Saved entries:

-------------------------

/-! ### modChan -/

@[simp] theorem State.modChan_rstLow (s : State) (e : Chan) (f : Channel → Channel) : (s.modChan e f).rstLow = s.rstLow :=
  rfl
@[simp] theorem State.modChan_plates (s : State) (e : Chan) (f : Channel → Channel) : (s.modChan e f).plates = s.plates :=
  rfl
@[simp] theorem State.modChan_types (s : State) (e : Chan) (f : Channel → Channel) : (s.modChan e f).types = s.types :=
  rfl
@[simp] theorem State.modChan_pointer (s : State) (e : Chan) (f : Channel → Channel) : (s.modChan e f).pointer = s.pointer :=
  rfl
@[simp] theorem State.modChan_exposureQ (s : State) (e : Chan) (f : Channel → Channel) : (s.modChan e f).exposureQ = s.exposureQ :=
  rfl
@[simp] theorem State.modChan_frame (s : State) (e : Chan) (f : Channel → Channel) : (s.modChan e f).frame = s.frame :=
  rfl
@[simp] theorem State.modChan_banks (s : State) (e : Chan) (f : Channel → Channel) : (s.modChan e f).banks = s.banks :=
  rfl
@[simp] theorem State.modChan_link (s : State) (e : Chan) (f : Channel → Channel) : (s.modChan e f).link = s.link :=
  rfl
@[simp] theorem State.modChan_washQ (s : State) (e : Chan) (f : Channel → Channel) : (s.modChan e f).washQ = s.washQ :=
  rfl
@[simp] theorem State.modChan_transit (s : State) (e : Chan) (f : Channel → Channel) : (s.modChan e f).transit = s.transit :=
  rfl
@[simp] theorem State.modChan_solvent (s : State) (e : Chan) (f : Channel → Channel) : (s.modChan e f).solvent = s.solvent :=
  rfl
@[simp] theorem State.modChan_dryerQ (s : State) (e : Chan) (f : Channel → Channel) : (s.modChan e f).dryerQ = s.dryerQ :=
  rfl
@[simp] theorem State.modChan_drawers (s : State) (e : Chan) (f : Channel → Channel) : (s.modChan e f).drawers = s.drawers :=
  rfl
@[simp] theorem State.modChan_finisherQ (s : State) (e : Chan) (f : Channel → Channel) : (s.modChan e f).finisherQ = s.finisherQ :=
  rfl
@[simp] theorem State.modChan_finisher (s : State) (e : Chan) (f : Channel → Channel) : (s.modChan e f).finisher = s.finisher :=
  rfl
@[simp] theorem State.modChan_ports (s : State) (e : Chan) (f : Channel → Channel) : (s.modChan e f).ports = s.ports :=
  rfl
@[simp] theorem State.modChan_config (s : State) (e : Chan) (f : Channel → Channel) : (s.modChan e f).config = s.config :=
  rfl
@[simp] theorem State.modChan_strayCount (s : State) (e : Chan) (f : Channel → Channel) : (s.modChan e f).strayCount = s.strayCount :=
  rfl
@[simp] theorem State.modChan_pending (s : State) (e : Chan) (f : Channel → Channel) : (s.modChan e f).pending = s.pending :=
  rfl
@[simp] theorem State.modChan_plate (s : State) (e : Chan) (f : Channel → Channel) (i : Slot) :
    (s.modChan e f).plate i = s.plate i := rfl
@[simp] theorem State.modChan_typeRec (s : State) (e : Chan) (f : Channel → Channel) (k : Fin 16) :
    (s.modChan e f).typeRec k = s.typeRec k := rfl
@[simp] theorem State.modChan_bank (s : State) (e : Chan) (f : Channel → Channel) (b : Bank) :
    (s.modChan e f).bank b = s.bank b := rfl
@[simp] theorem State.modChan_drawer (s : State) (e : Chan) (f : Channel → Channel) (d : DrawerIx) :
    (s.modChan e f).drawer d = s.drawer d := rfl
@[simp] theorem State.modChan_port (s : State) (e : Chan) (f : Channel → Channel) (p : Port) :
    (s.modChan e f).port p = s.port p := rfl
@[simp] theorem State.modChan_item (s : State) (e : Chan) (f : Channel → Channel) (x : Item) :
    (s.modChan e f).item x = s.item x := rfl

-------------------------

All the lines above need to be printed again, exactly.

/-! ### modChan -/

@[simp] theorem State.modChan_rstLow (s : State) (e : Chan) (f : Channel → Channel) : (s.modChan e f).rstLow = s.rstLow :=
  rfl
@[simp] theorem State.modChan_plates (s : State) (e : Chan) (f : Channel → Channel) : (s.modChan e f).plates = s.plates :=
  rfl
@[simp] theorem State.modChan_types (s : State) (e : Chan) (f : Channel → Channel) : (s.modChan e f).types = s.types :=
  rfl
@[simp] theorem State.modChan_pointer (s : State) (e : Chan) (f : Channel → Channel) : (s.modChan e f).pointer = s.pointer :=
  rfl
@[simp] theorem State.modChan_exposureQ (s : State) (e : Chan) (f : Channel → Channel) : (s.modChan e f).exposureQ = s.exposureQ :=
  rfl
@[simp] theorem State.modChan_frame (s : State) (e : Chan) (f : Channel → Channel) : (s.modChan e f).frame = s.frame :=
  rfl
@[simp] theorem State.modChan_banks (s : State) (e : Chan) (f : Channel → Channel) : (s.modChan e f).banks = s.banks :=
  rfl
@[simp] theorem State.modChan_link (s : State) (e : Chan) (f : Channel → Channel) : (s.modChan e f).link = s.link :=
  rfl
@[simp] theorem State.modChan_washQ (s : State) (e : Chan) (f : Channel → Channel) : (s.modChan e f).washQ = s.washQ :=
  rfl
@[simp] theorem State.modChan_transit (s : State) (e : Chan) (f : Channel → Channel) : (s.modChan e f).transit = s.transit :=
  rfl
@[simp] theorem State.modChan_solvent (s : State) (e : Chan) (f : Channel → Channel) : (s.modChan e f).solvent = s.solvent :=
  rfl
@[simp] theorem State.modChan_dryerQ (s : State) (e : Chan) (f : Channel → Channel) : (s.modChan e f).dryerQ = s.dryerQ :=
  rfl
@[simp] theorem State.modChan_drawers (s : State) (e : Chan) (f : Channel → Channel) : (s.modChan e f).drawers = s.drawers :=
  rfl
@[simp] theorem State.modChan_finisherQ (s : State) (e : Chan) (f : Channel → Channel) : (s.modChan e f).finisherQ = s.finisherQ :=
  rfl
@[simp] theorem State.modChan_finisher (s : State) (e : Chan) (f : Channel → Channel) : (s.modChan e f).finisher = s.finisher :=
  rfl
@[simp] theorem State.modChan_ports (s : State) (e : Chan) (f : Channel → Channel) : (s.modChan e f).ports = s.ports :=
  rfl
@[simp] theorem State.modChan_config (s : State) (e : Chan) (f : Channel → Channel) : (s.modChan e f).config = s.config :=
  rfl
@[simp] theorem State.modChan_strayCount (s : State) (e : Chan) (f : Channel → Channel) : (s.modChan e f).strayCount = s.strayCount :=
  rfl
@[simp] theorem State.modChan_pending (s : State) (e : Chan) (f : Channel → Channel) : (s.modChan e f).pending = s.pending :=
  rfl
@[simp] theorem State.modChan_plate (s : State) (e : Chan) (f : Channel → Channel) (i : Slot) :
    (s.modChan e f).plate i = s.plate i := rfl
@[simp] theorem State.modChan_typeRec (s : State) (e : Chan) (f : Channel → Channel) (k : Fin 16) :
    (s.modChan e f).typeRec k = s.typeRec k := rfl
@[simp] theorem State.modChan_bank (s : State) (e : Chan) (f : Channel → Channel) (b : Bank) :
    (s.modChan e f).bank b = s.bank b := rfl
@[simp] theorem State.modChan_drawer (s : State) (e : Chan) (f : Channel → Channel) (d : DrawerIx) :
    (s.modChan e f).drawer d = s.drawer d := rfl
@[simp] theorem State.modChan_port (s : State) (e : Chan) (f : Channel → Channel) (p : Port) :
    (s.modChan e f).port p = s.port p := rfl
@[simp] theorem State.modChan_item (s : State) (e : Chan) (f : Channel → Channel) (x : Item) :
    (s.modChan e f).item x = s.item x := rfl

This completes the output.